By the way, aluminum alloys have conventionally been used for magnetic disk substrates, but in order to satisfy the above-mentioned requirements (■ to ■), the following measures (A) to (C) have been considered. . In other words, (A) highly purifying the aluminum alloy base material of the substrate, (B) forming an alumite film on the surface of the aluminum alloy substrate to improve polishing workability and friction resistance, (C) aluminum alloy substrate For example, a plating film such as N1-P may be formed on the surface to improve polishing workability.

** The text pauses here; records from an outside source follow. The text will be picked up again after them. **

/-- Two tags are equal when both are present and all six characters agree (R24). -/
def tagsEqual (a b : Option Tag) : Bool :=
  match a, b with
  | some x, some y => x = y
  | _, _ => false

/-- The reel record rule at load (R24). -/
def attachReel (r : ReelRecord) (tag : Option Tag) (autoFile : Bool) : ReelRecord :=
  match r.state with
  | .none => newReel tag autoFile
  | _ => if tagsEqual tag r.tag then { r with state := .active } else newReel tag autoFile

/-- The load retires the map that the record held (R24; log 29). -/
def attachRetires (r : ReelRecord) (tag : Option Tag) : Bool := r.state ≠ .none && !tagsEqual tag r.tag

/-- The record brought into use for a LOAD order (R24; log 29). -/
def State.attach (s : State) (t : Tr) (tag : Option Tag) (autoFile : Bool) : State :=
  (s.setReel t (attachReel (s.reel t) tag autoFile)).raiseIndIf t (attachRetires (s.reel t) tag) .mapChanged

/-- The number of entries that bringing the record into use retires (R24). -/
def State.attachCount (s : State) (t : Tr) (tag : Option Tag) : Nat :=
  if attachRetires (s.reel t) tag then (s.reel t).entries.length else 0

/-- The record at the end of a panel load (R24): a NONE record becomes new and ACTIVE, a HELD one stays HELD. -/
def State.attachPanel (s : State) (t : Tr) : State :=
  if (s.reel t).state = .none then s.setReel t (newReel none false) else s

/-- An ACTIVE record is made HELD (R94). -/
def State.holdReel (s : State) (t : Tr) : State :=
  if (s.reel t).state = .active then s.setReel t { s.reel t with state := .held } else s

/-- Every entry of an ACTIVE record is retired and the record becomes NONE (R94). -/
def State.retireReel (s : State) (t : Tr) : State :=
  if (s.reel t).state = .active then
    (s.setReel t .none).raiseIndIf t ((s.reel t).entries ≠ []) .mapChanged
  else s

/-- The number of entries that a request to retire the record retires (R94). -/
def State.retireCount (s : State) (t : Tr) : Nat :=
  if (s.reel t).state = .active then (s.reel t).entries.length else 0

/-! ### Writes (R105 to R107) -/

/-- EOD of an ACTIVE record set to `n`: every entry at or above it is retired, with MAP CHANGED when there was one
(R96, R105; log 59). -/
def State.setEod (s : State) (t : Tr) (n : Nat) : State :=
  let r := s.reel t
  (s.setReel t { r with entries := r.entries.filter (·.block < n), eod := some n }).raiseIndIf t
    (r.entries.any fun e => n ≤ e.block) .mapChanged

/-- A write start for block `n`, or with the block unknown (R105, R106). -/
def State.writeStart (s : State) (t : Tr) (n : Option Nat) : State :=
  let r := s.reel t
  match r.state, n with
  | .none, _ => s
  | .held, _ => (s.setReel t .none).raiseIndIf t (r.entries ≠ []) .mapChanged
  | .active, some n => s.setEod t n
  | .active, none =>
    (s.setReel t { r with entries := [], eod := none }).raiseIndIf t (r.entries ≠ []) .mapChanged

/-! ### Automatic FILE entries (R113, R114) -/

/-- A FILE entry that a step would replace: the same mark at another block (R113). -/
def staleFile (es : List Entry) (b f : Nat) : Bool :=
  es.any fun e => e.mark = 50000 + f && e.kind = .file && e.block != b

/-- The cases in which the step makes no entry (R114), in the order of the table. `sound` is false for a written
file mark that did not read back GOOD or was ended early. Room counts the replaced entry alone (log 83). -/
def fileRefused (s : State) (t : Tr) (b f : Nat) (anchor : Anchor) (sound : Bool) : Bool :=
  let r := s.reel t
  15535 < f || b = 16777215 || (r.eod.any fun n => n ≤ b) ||
    (r.entries.any fun e => e.block = b && e.kind != .file) || anchor = .lost || !sound ||
    !(1 ≤ s.store.poolFree + (if staleFile r.entries b f then 1 else 0) &&
      r.entries.length < 1024 + (if staleFile r.entries b f then 1 else 0))

/-- The automatic FILE entry step for the file mark of block `b` that closes file `f` (R113, R114); a decoded file 0
makes an entry of mark number 50,000 (log 58). A FILE entry of another mark at the same block gives way without MAP
CHANGED (log 72). The entry that stands already is looked for before the cases of R114 (log 84). -/
def State.fileStep (s : State) (t : Tr) (b f : Nat) (start : Int) (anchor : Anchor) (bound : Nat) (sound : Bool) :
    State :=
  let r := s.reel t
  if r.state = .active && r.autoFile then
    if r.entries.any fun e => e.block = b && e.kind = .file && e.mark = 50000 + f then s
    else if fileRefused s t b f anchor sound then s.raiseInd t .mapNotUpdated
    else
      let stale := staleFile r.entries b f
      let s := if stale then
          (s.setEntries t (r.entries.filter fun e => !(e.mark = 50000 + f && e.kind = .file))).raiseInd t .mapChanged
        else s
      let e := clampEntry
        { mark := 50000 + f, kind := .file, block := b, position := start, recordLength := 0,
          bound := if anchor = .drifted then some bound else none, tag := [], slot := s.store.freeSlot }
      let es := (s.reel t).entries
      (s.setEntries t (placeEntry es e)).raiseIndIf t (placeRetires es e ≠ 0) .mapChanged
  else s

/-- A written-record report at the Map Store (R107, R113). Entries at or above the new EOD, which a LOAD MAP taken since
the write start can have brought in, are retired as EOD is set (R96; log 59). -/
def State.mapWritten (s : State) (t : Tr) (w : WrittenReport) (anchor : Anchor) (bound : Nat) : State :=
  if (s.reel t).state = .active then
    let s := s.setEod t (w.block + 1)
    match w.kind with
    | .fileMark => s.fileStep t w.block w.file w.start anchor bound (w.readBack = .good && !w.endedEarly)
    | .data => s
  else s

/-! ### Confirmation on passage (R108 to R111) -/

/-- What confirmation does with an entry (R109). -/
inductive Confirmation where
  | keep
  | upgrade
  | move (bound : Option Nat)
  | reanchor (bound : Nat)
deriving DecidableEq, Repr

/-- The table of R109. -/
def confirmation (e : Entry) (m : Int) (anchor : Anchor) (beta : Nat) : Confirmation :=
  match anchor, e.bound with
  | .anchored, some _ => .upgrade
  | .anchored, none => if (m - e.position).natAbs ≤ 40 then .keep else .move none
  | .drifted, none => .reanchor 0
  | .drifted, some eps => if eps < beta then .reanchor eps else if beta < eps then .move (some beta) else .keep
  | .lost, _ => .keep

/-- An entry moved to a measured start, with its neighbours giving way and MARK MOVED when its position has
changed (R95, R97, R110). -/
def State.moveEntry (s : State) (t : Tr) (e : Entry) (m : Int) (bound : Option Nat) : State :=
  let f := clampEntry { e with position := m, bound := bound }
  let es := (s.reel t).entries
  ((s.setEntries t (placeEntry es f)).raiseIndIf t (placeRetires es f ≠ 0) .mapChanged).raiseIndIf t
    (f.position ≠ e.position) .markMoved

/-- A re-anchor request of the Map Store taken by Position Reckoning (R73, R111; log 32). -/
def State.reanchorRequest (s : State) (t : Tr) (b : Nat) (m q : Int) (bound : Nat) : State :=
  s.modTr t fun x => { x with reck := x.reck.reanchorEntry b m q bound }

/-- The entry for a decoded block confirmed against its measured start (R109, R110). -/
def State.confirmEntry (s : State) (t : Tr) (e : Entry) (m : Int) (anchor : Anchor) (bound : Nat) : State :=
  match confirmation e m anchor bound with
  | .keep => s
  | .upgrade => s.moveEntry t e m none
  | .move b => s.moveEntry t e m b
  | .reanchor b => s.reanchorRequest t e.block m e.position b

/-- A FILE entry that does not agree with the stamp of its block (R108). -/
def fileDisagrees (e : Entry) (f : Nat) (kind : RecordKind) : Bool :=
  e.kind = .file && (kind = .data || e.mark ≠ 50000 + f)

/-- A stamp report at the Map Store (R108). -/
def State.stampReport (s : State) (t : Tr) (b f : Nat) (kind : RecordKind) (m : Int) (anchor : Anchor) (bound : Nat) :
    State :=
  if (s.reel t).state = .active then
    let s := match findBlock (s.reel t).entries b with
      | some e =>
        if fileDisagrees e f kind then
          (s.setEntries t ((s.reel t).entries.filter (·.block ≠ b))).raiseInd t .mapChanged
        else s.confirmEntry t e m anchor bound
      | none => s
    match kind with
    | .fileMark => s.fileStep t b f m anchor bound true
    | .data => s
  else s

/-! ### Host entries (R99 to R102) -/

/-- The operands of an ENTER MARK (8.8). -/
structure EnterOperands where
  mark : Nat
  kindField : Nat
  replace : Bool
  recordLength : Nat
  tagLength : Nat
deriving DecidableEq, Repr

/-- The operands of an ENTER MARK in its order copy (8.8). -/
def enterOperands (c : OrderCopy) : EnterOperands :=
  { mark := c.opA, kindField := c.kindField, replace := c.modifier 8, recordLength := c.opB, tagLength := c.opC }

/-- The record length fits the last block (R99). -/
def lengthFits (l : LastBlock) (n : Nat) : Bool :=
  match l.kind with
  | .fileMark => n = 0
  | .data => 1 ≤ n && 80 + ceilDiv (n + 10) 6 = l.length

/-- Checks 1 and 2 of ENTER MARK, which do not depend on the map (R98, R99). -/
def enterCheckOperands (r : ReelRecord) (o : EnterOperands) : Option Condition :=
  if r.state ≠ .active then some .notReady
  else if o.mark < 1 || 49999 < o.mark || (kindOfField o.kindField).isNone || 4 < o.tagLength ||
      65535 < o.recordLength then some .parameter
  else none

/-- Checks 3 to 10 of ENTER MARK, in the order of the table (R99). Room counts the replaced entry alone (log 83). -/
def enterCheckMap (s : State) (t : Tr) (o : EnterOperands) : Option Condition :=
  let r := s.reel t
  let k := (s.tr t).reck
  let replaced := if (findMark r.entries o.mark).isSome then 1 else 0
  if k.anchor = .lost then some .positionLost
  else
    match k.lastBlock with
    | none => some .noBlock
    | some l =>
      match l.block with
      | none => some .noSequence
      | some b =>
        if b = 16777215 || (r.eod.any fun n => n ≤ b) then some .beyondEnd
        else if !lengthFits l o.recordLength then some .parameter
        else if (findMark r.entries o.mark).isSome && !o.replace then some .duplicate
        else if r.entries.any fun e => e.block = b && e.mark != o.mark then some .duplicate
        else if !(1 ≤ s.store.poolFree + replaced && r.entries.length < 1024 + replaced) then some .mapFull
        else none

/-- The entry that an ENTER MARK makes from the last-block record, before its slot is known (R100). -/
def enteredEntry (l : LastBlock) (o : EnterOperands) (tag : List Word) (slot : Nat) : Entry :=
  clampEntry
    { mark := o.mark, kind := (kindOfField o.kindField).getD .note, block := l.block.getD 0, position := l.start,
      recordLength := o.recordLength, bound := if l.anchor = .drifted then some l.bound else none, tag := tag,
      slot := slot }

/-- The change of an ENTER MARK that passes its checks, and the order's end (R100). -/
def State.enterApply (s : State) (t : Tr) (o : EnterOperands) (l : LastBlock) (tag : List Word) : State :=
  let s := if o.replace then s.setEntries t ((s.reel t).entries.filter (·.mark ≠ o.mark)) else s
  let e := enteredEntry l o tag s.store.freeSlot
  let es := (s.reel t).entries
  let n := placeRetires es e
  ((s.setEntries t (placeEntry es e)).raiseIndIf t (n ≠ 0) .mapChanged).endOrder t
    { condition := .normal, count := n, value := signedLong e.position, markBlock := none }

/-- The third stage of an ENTER MARK (R98 to R100). -/
def State.enterStage3 (s : State) (t : Tr) (o : EnterOperands) (tag : List Word) : State :=
  match enterCheckOperands (s.reel t) o with
  | some c => s.endWith t c
  | none =>
    match enterCheckMap s t o with
    | some c => s.endWith t c
    | none =>
      match (s.tr t).reck.lastBlock with
      | some l => s.enterApply t o l tag
      | none => s.endWith t .noBlock

/-- Mark numbers 0 and 50,000 are out of range for every order (R98). -/
def markInRange (m : Nat) : Bool := m ≠ 0 && m ≠ 50000 && m ≤ 65535

/-- The operands of an AMEND MARK (8.8): without NEW TAG operand C is not read. -/
structure AmendOperands where
  mark : Nat
  kindField : Nat
  newTag : Bool
  tagLength : Nat
deriving DecidableEq, Repr

/-- The operands of an AMEND MARK in its order copy (8.8). -/
def amendOperands (c : OrderCopy) : AmendOperands :=
  { mark := c.opA, kindField := c.kindField, newTag := c.modifier 11,
    tagLength := if c.modifier 11 then c.opC else 0 }

/-- The checks of AMEND MARK that do not depend on the map (R98, R101, 8.8): NOT READY comes before PARAMETER
(log 96). -/
def amendCheckOperands (r : ReelRecord) (o : AmendOperands) : Option Condition :=
  if r.state = .none then some .notReady
  else if !markInRange o.mark || 4 < o.tagLength || o.kindField = 3 then some .parameter
  else none

/-- An entry amended by the choices of the order (R101). -/
def amendEntry (e : Entry) (o : AmendOperands) (tag : List Word) : Entry :=
  { e with kind := (kindOfField o.kindField).getD e.kind, tag := if o.newTag then tag else e.tag }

However, each of the above methods has the following problems. First, as shown in (A), it is extremely difficult to further purify the aluminum alloy base material due to the manufacturing process. Furthermore, high-purity aluminum alloys are difficult to handle in terms of corrosion resistance and cleanliness.

Further, even if the aluminum alloy base material is highly purified, there are limits to its hardness and rigidity as a metal material, and furthermore, it has poor workability for improving shape accuracy such as flatness and smoothness.

Furthermore, in (B), since the aluminum of the substrate itself serves as a material to form the alumite film, intermetallic compounds are likely to be incorporated into the alumite film and cause defects.

Furthermore, a thin film magnetic medium (γ-Fe2O3) is placed on the surface of the substrate.
In the heat treatment process for forming the film, cracks and deformation of the substrate are likely to occur due to the large difference in thermal expansion coefficient between the substrate and the film.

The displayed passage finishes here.